First, don't call a variable input, because it overwrites the the built-in function input(). Also you repeated strings are just one string in Python.
i = 'asdsad,200200-12964,0009,TREASURY SETTLEMENT NON-COMPLIANCE ASSESSMENT FOR CPD2020-01-21 USD 589,037.17 0.00000000,1.000000'
To solve your specific case, you could match a the country code followed by 3 numbers in the first bit of the price before the comma.
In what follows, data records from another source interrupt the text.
-- ==== Sys2Proof/WellFormed.lean ====
section
/-! DEFINITION. Well-formed instructions. The operand types of Word.lean leave only one thing to check: the byte an
`unknown` carries is one of the 105 opcode bytes the spec lists as unknown (30_encoding R64). -/

namespace Sys2Proof

/-- The 105 unknown opcode bytes, in the order R64 lists them. -/
def unknownOpcodes : List Byte :=
  [0x02, 0x03, 0x04, 0x07, 0x0B, 0x0C, 0x0F, 0x12, 0x13, 0x14, 0x17, 0x1A, 0x1B, 0x1C, 0x1F] ++
  [0x22, 0x23, 0x27, 0x2B, 0x2F, 0x32, 0x33, 0x34, 0x37, 0x3A, 0x3B, 0x3C, 0x3F, 0x42, 0x43] ++
  [0x44, 0x47, 0x4B, 0x4F, 0x52, 0x53, 0x54, 0x57, 0x5A, 0x5B, 0x5C, 0x5F, 0x62, 0x63, 0x64] ++
  [0x67, 0x6B, 0x6F, 0x72, 0x73, 0x74, 0x77, 0x7A, 0x7B, 0x7C, 0x7F, 0x80, 0x82, 0x83, 0x87] ++
  [0x89, 0x8B, 0x8F, 0x92, 0x93, 0x97, 0x9B, 0x9C, 0x9E, 0x9F, 0xA3, 0xA7, 0xAB, 0xAF, 0xB2] ++
  [0xB3, 0xB7, 0xBB, 0xBF, 0xC2, 0xC3, 0xC7, 0xCB, 0xCF, 0xD2, 0xD3, 0xD4, 0xD7, 0xDA, 0xDB] ++
  [0xDC, 0xDF, 0xE2, 0xE3, 0xE7, 0xEB, 0xEF, 0xF2, 0xF3, 0xF4, 0xF7, 0xFA, 0xFB, 0xFC, 0xFF]

/-- The check: an `unknown` carries a byte of R64's list. Every other instruction is well-formed by its type. -/
def Instr.wf : Instr → Bool
  | .unknown op => unknownOpcodes.contains op
  | _ => true

end Sys2Proof
end

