/-! ## The bus -/

/-- Every read of the CPU bus (20 R45, R46, R48, R49): which device answers, under which address, and what the read
changes. -/
def Obligations.BusReadsFollowTheMap : Prop :=
  ∀ (a : Word) (s : State),
    (a.toNat ≤ 0x1FFF → read8 a s = (s.ram.get (a.toNat % 2048), s)) ∧
    (0x2000 ≤ a.toNat → a.toNat ≤ 0x3FFF → ∀ r : Word, r.toNat = 0x2000 + a.toNat % 8 →
      read8 a s = ppuRegRead r s) ∧
    (a.toNat = 0x4014 → read8 a s = (0, s)) ∧
    (0x4018 ≤ a.toNat → a.toNat ≤ 0x401F → read8 a s = (0, s)) ∧
    (0x4000 ≤ a.toNat → a.toNat ≤ 0x4017 → a.toNat ≠ 0x4014 →
      (s.ext = .absent → read8 a s = (0, s)) ∧
      ∀ e, s.ext = .attached e →
        read8 a s = ((Config.extRead e a).1, { s with ext := .attached (Config.extRead e a).2 })) ∧
    (0x4020 ≤ a.toNat →
      (∀ prg chr mir, s.cart = .fixture prg chr mir → read8 a s = (prg.get a.toNat, s)) ∧
      ∀ m, s.cart = .mapper m →
        read8 a s = ((Config.mapperCpuRead m a).1, { s with cart := .mapper (Config.mapperCpuRead m a).2 })) ∧
    ReadFrame s (read8 a s).2

/-- Every write of the CPU bus (20 R45, R46, R48, R49): which device takes it, what it leaves alone, and that a byte
written to RAM reads back at each of its four mirrors. -/
def Obligations.BusWritesFollowTheMap : Prop :=
  ∀ (a : Word) (v : Byte) (s : State),
    (a.toNat ≤ 0x1FFF → write8 a v s = { s with ram := s.ram.set (a.toNat % 2048) v }) ∧
    (0x2000 ≤ a.toNat → a.toNat ≤ 0x3FFF → ∀ r : Word, r.toNat = 0x2000 + a.toNat % 8 →
      write8 a v s = ppuRegWrite r v s) ∧
    (a.toNat = 0x4014 → write8 a v s = oamDma v s) ∧
    (0x4018 ≤ a.toNat → a.toNat ≤ 0x401F → write8 a v s = s) ∧
    (0x4000 ≤ a.toNat → a.toNat ≤ 0x4017 → a.toNat ≠ 0x4014 →
      (s.ext = .absent → write8 a v s = s) ∧
      ∀ e, s.ext = .attached e → write8 a v s = { s with ext := .attached (Config.extWrite e a v) }) ∧
    (0x4020 ≤ a.toNat →
      (s.cart.isFixture = true → write8 a v s = s) ∧
      ∀ m, s.cart = .mapper m → write8 a v s = { s with cart := .mapper (Config.mapperCpuWrite m a v) }) ∧
    StoreEffect a v s (write8 a v s)

/-- The OAM DMA (61 R197): a write of `d` to $4014 makes 256 bus reads of page `d`, in increasing order, each with its
side effects, and puts each byte into OAM before the next read; then it charges 512 cycles. The OAM address stays. STA
$4014 is such a write of A. From a page whose reads change nothing, all that changes is OAM, which becomes the page, and
the cycle count. -/
def Obligations.OamDmaCopiesThePage : Prop :=
  (∀ (d : Byte) (s : State), ∃ u : Nat → State, u 0 = s ∧
    (∀ i, i < 256 →
      let r := read8 (BitVec.ofNat 16 (256 * d.toNat + i)) (u i)
      u (i + 1) = { r.2 with ppu := { r.2.ppu with oam := r.2.ppu.oam.set i r.1 } }) ∧
    write8 0x4014 d s = { u 256 with cycles := s.cycles + 512 } ∧ (write8 0x4014 d s).ppu.oamaddr = s.ppu.oamaddr) ∧
  (∀ s : State, exec (.sta (.abs 0x4014)) s = .next (write8 0x4014 s.a s)) ∧
  ∀ (s : State), Memory.wf 256 s.ppu.oam = true →
    (∀ i, i < 256 → Plain s (BitVec.ofNat 16 (256 * s.a.toNat + i))) →
    ∃ t, exec (.sta (.abs 0x4014)) s = .next t ∧
      t = { s with cycles := s.cycles + 512, ppu := { s.ppu with oam := t.ppu.oam } } ∧
      ∀ i, i < 256 → t.ppu.oam.get i = (read8 (BitVec.ofNat 16 (256 * s.a.toNat + i)) s).1
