/-- The dots of the background do not depend on the sprites' enable bit (R186, R187). -/
theorem backgroundLine_congr {s u : State} (hc : u.ppu.ctrl0 = s.ppu.ctrl0) (h3 : u.ppu.bgEnabled = s.ppu.bgEnabled)
    (h1 : u.ppu.ctrl1.getLsbD 1 = s.ppu.ctrl1.getLsbD 1) (hv : ∀ a, vramPeek u a = vramPeek s a)
    (hcol : ∀ i, colorOf u i = colorOf s i) (hx : u.ppu.x = s.ppu.x) (v : BitVec 15) :
    backgroundLine u v = backgroundLine s v := by
  have hd : ∀ sx fx v, bgDot u sx fx v = bgDot s sx fx v := by
    intro sx fx v
    have hb : bgValue u fx v = bgValue s fx v := by simp only [bgValue, bgTile, tilePixel, hc, hv]
    have ha : ∀ n cx cy, attrMsb u n cx cy = attrMsb s n cx cy := by intros; simp only [attrMsb, hv]
    simp only [bgDot, blankDot, hb, ha, h1, hcol]
  have hl : ∀ n sx fx v, bgDots u n sx fx v = bgDots s n sx fx v := by
    intro n
    induction n with
    | zero => intros; rfl
    | succ n ih => intro sx fx v; simp only [bgDots, hd, ih]
  simp only [backgroundLine, h3, hl, hx, blankDot, hcol]

/-- Drawing a line does not look at what is asked from outside. -/
theorem drawScanline_inputs (line : Nat) (s : State) (l : List HostInput) :
    drawScanline line { s with inputs := l } = { drawScanline line s with inputs := l } := by
  have hb : lineBackground { s with inputs := l } = lineBackground s := by
    simp only [lineBackground]
    rw [backgroundLine_congr (s := s) (u := { s with inputs := l }) rfl rfl rfl (fun _ => rfl) (fun _ => rfl) rfl]
  have hp : ∀ i sp t, spritePixel { s with inputs := l } i sp t = spritePixel s i sp t := fun _ _ _ => rfl
  have he : evalSprite { s with inputs := l } line = evalSprite s line := by
    funext b i
    simp only [evalSprite, drawSprite, hp]
    rfl
  have hs : lineSprites { s with inputs := l } line = lineSprites s line := by
    unfold lineSprites renderSprites
    rw [hb, he]
  simp only [drawScanline, hs]
end Sys2Proof.Machine
end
That works for this, but probably isn't generic enough for any country code and any price, as look-behinds must be of fixed width.
print(re.sub(r'(?<=USD \d{3}),', '.', i))
I would use a look-behind for the country code and space, then group the first bit of the number and replace it with a backreference.
print(re.sub(r'(?<=[A-Z]{3} )(\d+),', r'\1.', i))
import re
input = "asdsad,200200-12964,0009,""TREASURY SETTLEMENT NON-COMPLIANCE ASSESSMENT FOR CPD2020-01-21 USD 589,037.17"" 0.00000000,1.000000"
print(input)
print(re.sub(r'USD (\d+),(\d+)', r'USD \1.\2', input))
Output:
asdsad,200200-12964,0009,TREASURY SETTLEMENT NON-COMPLIANCE ASSESSMENT FOR CPD2020-01-21 USD 589,037.17 0.00000000,1.000000
asdsad,200200-12964,0009,TREASURY SETTLEMENT NON-COMPLIANCE ASSESSMENT FOR CPD2020-01-21 USD 589.037.17 0.00000000,1.000000
You can go through this Search and Replace and this link for documenation on this.